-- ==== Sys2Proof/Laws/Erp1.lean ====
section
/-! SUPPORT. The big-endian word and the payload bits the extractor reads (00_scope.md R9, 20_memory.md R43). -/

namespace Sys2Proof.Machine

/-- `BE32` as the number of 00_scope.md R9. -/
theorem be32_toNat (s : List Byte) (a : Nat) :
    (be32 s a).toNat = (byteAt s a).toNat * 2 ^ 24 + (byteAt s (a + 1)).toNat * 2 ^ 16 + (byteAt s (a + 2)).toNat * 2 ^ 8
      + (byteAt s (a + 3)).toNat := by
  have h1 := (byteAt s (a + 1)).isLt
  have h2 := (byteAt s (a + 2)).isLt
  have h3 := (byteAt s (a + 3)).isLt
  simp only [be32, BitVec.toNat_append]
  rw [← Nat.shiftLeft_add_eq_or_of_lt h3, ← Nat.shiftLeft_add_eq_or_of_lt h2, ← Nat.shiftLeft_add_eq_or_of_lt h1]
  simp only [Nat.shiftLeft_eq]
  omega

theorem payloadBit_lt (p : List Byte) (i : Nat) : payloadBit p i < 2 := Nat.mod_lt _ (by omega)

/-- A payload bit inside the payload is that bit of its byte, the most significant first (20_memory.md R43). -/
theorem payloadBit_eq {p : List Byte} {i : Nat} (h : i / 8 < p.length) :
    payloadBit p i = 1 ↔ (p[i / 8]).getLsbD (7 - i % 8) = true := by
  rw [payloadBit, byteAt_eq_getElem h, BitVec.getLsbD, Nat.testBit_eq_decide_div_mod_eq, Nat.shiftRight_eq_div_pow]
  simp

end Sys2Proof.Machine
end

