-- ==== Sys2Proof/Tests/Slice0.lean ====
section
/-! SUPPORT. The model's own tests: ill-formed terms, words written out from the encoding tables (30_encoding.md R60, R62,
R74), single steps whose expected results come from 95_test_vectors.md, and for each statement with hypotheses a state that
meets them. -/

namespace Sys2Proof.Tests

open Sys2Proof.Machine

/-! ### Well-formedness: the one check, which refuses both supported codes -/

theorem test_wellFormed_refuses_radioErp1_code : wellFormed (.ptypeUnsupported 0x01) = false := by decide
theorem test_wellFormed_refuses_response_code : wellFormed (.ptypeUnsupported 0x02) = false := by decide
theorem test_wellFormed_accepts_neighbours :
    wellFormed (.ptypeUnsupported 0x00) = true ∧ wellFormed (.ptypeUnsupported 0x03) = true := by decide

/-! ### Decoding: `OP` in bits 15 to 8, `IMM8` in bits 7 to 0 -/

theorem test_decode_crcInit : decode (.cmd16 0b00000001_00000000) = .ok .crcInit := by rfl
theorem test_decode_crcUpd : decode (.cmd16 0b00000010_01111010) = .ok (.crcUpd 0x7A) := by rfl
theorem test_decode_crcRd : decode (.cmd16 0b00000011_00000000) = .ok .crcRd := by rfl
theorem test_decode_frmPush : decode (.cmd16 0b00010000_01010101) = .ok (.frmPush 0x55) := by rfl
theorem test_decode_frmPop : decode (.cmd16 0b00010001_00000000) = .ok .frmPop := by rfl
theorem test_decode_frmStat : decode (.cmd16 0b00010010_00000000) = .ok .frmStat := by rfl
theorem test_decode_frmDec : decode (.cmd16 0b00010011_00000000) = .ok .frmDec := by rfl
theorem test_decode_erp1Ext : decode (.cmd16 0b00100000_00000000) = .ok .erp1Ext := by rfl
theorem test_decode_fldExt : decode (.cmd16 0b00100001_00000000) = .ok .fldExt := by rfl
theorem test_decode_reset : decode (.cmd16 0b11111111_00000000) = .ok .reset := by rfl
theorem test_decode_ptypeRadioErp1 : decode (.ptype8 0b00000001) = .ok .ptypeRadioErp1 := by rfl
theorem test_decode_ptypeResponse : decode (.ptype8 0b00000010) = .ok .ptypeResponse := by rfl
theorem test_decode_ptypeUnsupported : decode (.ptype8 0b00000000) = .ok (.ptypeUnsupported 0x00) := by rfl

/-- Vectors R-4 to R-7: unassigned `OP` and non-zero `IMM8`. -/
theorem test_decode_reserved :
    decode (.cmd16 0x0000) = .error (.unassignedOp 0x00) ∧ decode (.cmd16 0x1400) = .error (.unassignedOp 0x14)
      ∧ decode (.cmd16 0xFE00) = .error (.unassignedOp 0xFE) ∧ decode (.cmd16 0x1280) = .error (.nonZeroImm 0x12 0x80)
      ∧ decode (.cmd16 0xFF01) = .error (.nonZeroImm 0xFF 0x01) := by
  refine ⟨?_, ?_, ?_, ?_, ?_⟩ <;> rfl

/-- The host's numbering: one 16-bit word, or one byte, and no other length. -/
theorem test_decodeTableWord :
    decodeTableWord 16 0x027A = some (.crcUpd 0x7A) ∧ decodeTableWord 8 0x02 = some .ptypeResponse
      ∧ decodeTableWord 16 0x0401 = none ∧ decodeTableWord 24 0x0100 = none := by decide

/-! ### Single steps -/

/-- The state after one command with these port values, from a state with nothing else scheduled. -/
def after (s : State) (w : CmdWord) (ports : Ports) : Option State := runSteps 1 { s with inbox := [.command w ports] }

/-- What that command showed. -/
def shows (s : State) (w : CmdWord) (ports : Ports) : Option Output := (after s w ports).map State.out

○ ○ ○ ○

### WORK ITEM
Repeat the data. Every word must match.

### RESPONSE TO THIS TASK
-- ==== Sys2Proof/Laws/Erp1.lean ====
section
/-! SUPPORT. The big-endian word and the payload bits the extractor reads (00_scope.md R9, 20_memory.md R43). -/

namespace Sys2Proof.Machine

/-- `BE32` as the number of 00_scope.md R9. -/
theorem be32_toNat (s : List Byte) (a : Nat) :
    (be32 s a).toNat = (byteAt s a).toNat * 2 ^ 24 + (byteAt s (a + 1)).toNat * 2 ^ 16 + (byteAt s (a + 2)).toNat * 2 ^ 8
      + (byteAt s (a + 3)).toNat := by
  have h1 := (byteAt s (a + 1)).isLt
  have h2 := (byteAt s (a + 2)).isLt
  have h3 := (byteAt s (a + 3)).isLt
  simp only [be32, BitVec.toNat_append]
  rw [← Nat.shiftLeft_add_eq_or_of_lt h3, ← Nat.shiftLeft_add_eq_or_of_lt h2, ← Nat.shiftLeft_add_eq_or_of_lt h1]
  simp only [Nat.shiftLeft_eq]
  omega

theorem payloadBit_lt (p : List Byte) (i : Nat) : payloadBit p i < 2 := Nat.mod_lt _ (by omega)

/-- A payload bit inside the payload is that bit of its byte, the most significant first (20_memory.md R43). -/
theorem payloadBit_eq {p : List Byte} {i : Nat} (h : i / 8 < p.length) :
    payloadBit p i = 1 ↔ (p[i / 8]).getLsbD (7 - i % 8) = true := by
  rw [payloadBit, byteAt_eq_getElem h, BitVec.getLsbD, Nat.testBit_eq_decide_div_mod_eq, Nat.shiftRight_eq_div_pow]
  simp

end Sys2Proof.Machine
end

-- ==== Sys2Proof/Tests/Slice0.lean ====
section
/-! SUPPORT. The model's own tests: ill-formed terms, words written out from the encoding tables (30_encoding.md R60, R62,
R74), single steps whose expected results come from 95_test_vectors.md, and for each statement with hypotheses a state that
meets them. -/

namespace Sys2Proof.Tests

open Sys2Proof.Machine

/-! ### Well-formedness: the one check, which refuses both supported codes -/

theorem test_wellFormed_refuses_radioErp1_code : wellFormed (.ptypeUnsupported 0x01) = false := by decide
theorem test_wellFormed_refuses_response_code : wellFormed (.ptypeUnsupported 0x02) = false := by decide
theorem test_wellFormed_accepts_neighbours :
    wellFormed (.ptypeUnsupported 0x00) = true ∧ wellFormed (.ptypeUnsupported 0x03) = true := by decide

/-! ### Decoding: `OP` in bits 15 to 8, `IMM8` in bits 7 to 0 -/

theorem test_decode_crcInit : decode (.cmd16 0b00000001_00000000) = .ok .crcInit := by rfl
theorem test_decode_crcUpd : decode (.cmd16 0b00000010_01111010) = .ok (.crcUpd 0x7A) := by rfl
theorem test_decode_crcRd : decode (.cmd16 0b00000011_00000000) = .ok .crcRd := by rfl
theorem test_decode_frmPush : decode (.cmd16 0b00010000_01010101) = .ok (.frmPush 0x55) := by rfl
theorem test_decode_frmPop : decode (.cmd16 0b00010001_00000000) = .ok .frmPop := by rfl
theorem test_decode_frmStat : decode (.cmd16 0b00010010_00000000) = .ok .frmStat := by rfl
theorem test_decode_frmDec : decode (.cmd16 0b00010011_00000000) = .ok .frmDec := by rfl
theorem test_decode_erp1Ext : decode (.cmd16 0b00100000_00000000) = .ok .erp1Ext := by rfl
theorem test_decode_fldExt : decode (.cmd16 0b00100001_00000000) = .ok .fldExt := by rfl
theorem test_decode_reset : decode (.cmd16 0b11111111_00000000) = .ok .reset := by rfl
theorem test_decode_ptypeRadioErp1 : decode (.ptype8 0b00000001) = .ok .ptypeRadioErp1 := by rfl
theorem test_decode_ptypeResponse : decode (.ptype8 0b00000010) = .ok .ptypeResponse := by rfl
theorem test_decode_ptypeUnsupported : decode (.ptype8 0b00000000) = .ok (.ptypeUnsupported 0x00) := by rfl

/-- Vectors R-4 to R-7: unassigned `OP` and non-zero `IMM8`. -/
theorem test_decode_reserved :
    decode (.cmd16 0x0000) = .error (.unassignedOp 0x00) ∧ decode (.cmd16 0x1400) = .error (.unassignedOp 0x14)
      ∧ decode (.cmd16 0xFE00) = .error (.unassignedOp 0xFE) ∧ decode (.cmd16 0x1280) = .error (.nonZeroImm 0x12 0x80)
      ∧ decode (.cmd16 0xFF01) = .error (.nonZeroImm 0xFF 0x01) := by
  refine ⟨?_, ?_, ?_, ?_, ?_⟩ <;> rfl

/-- The host's numbering: one 16-bit word, or one byte, and no other length. -/
theorem test_decodeTableWord :
    decodeTableWord 16 0x027A = some (.crcUpd 0x7A) ∧ decodeTableWord 8 0x02 = some .ptypeResponse
      ∧ decodeTableWord 16 0x0401 = none ∧ decodeTableWord 24 0x0100 = none := by decide

/-! ### Single steps -/

/-- The state after one command with these port values, from a state with nothing else scheduled. -/
def after (s : State) (w : CmdWord) (ports : Ports) : Option State := runSteps 1 { s with inbox := [.command w ports] }

/-- What that command showed. -/
def shows (s : State) (w : CmdWord) (ports : Ports) : Option Output := (after s w ports).map State.out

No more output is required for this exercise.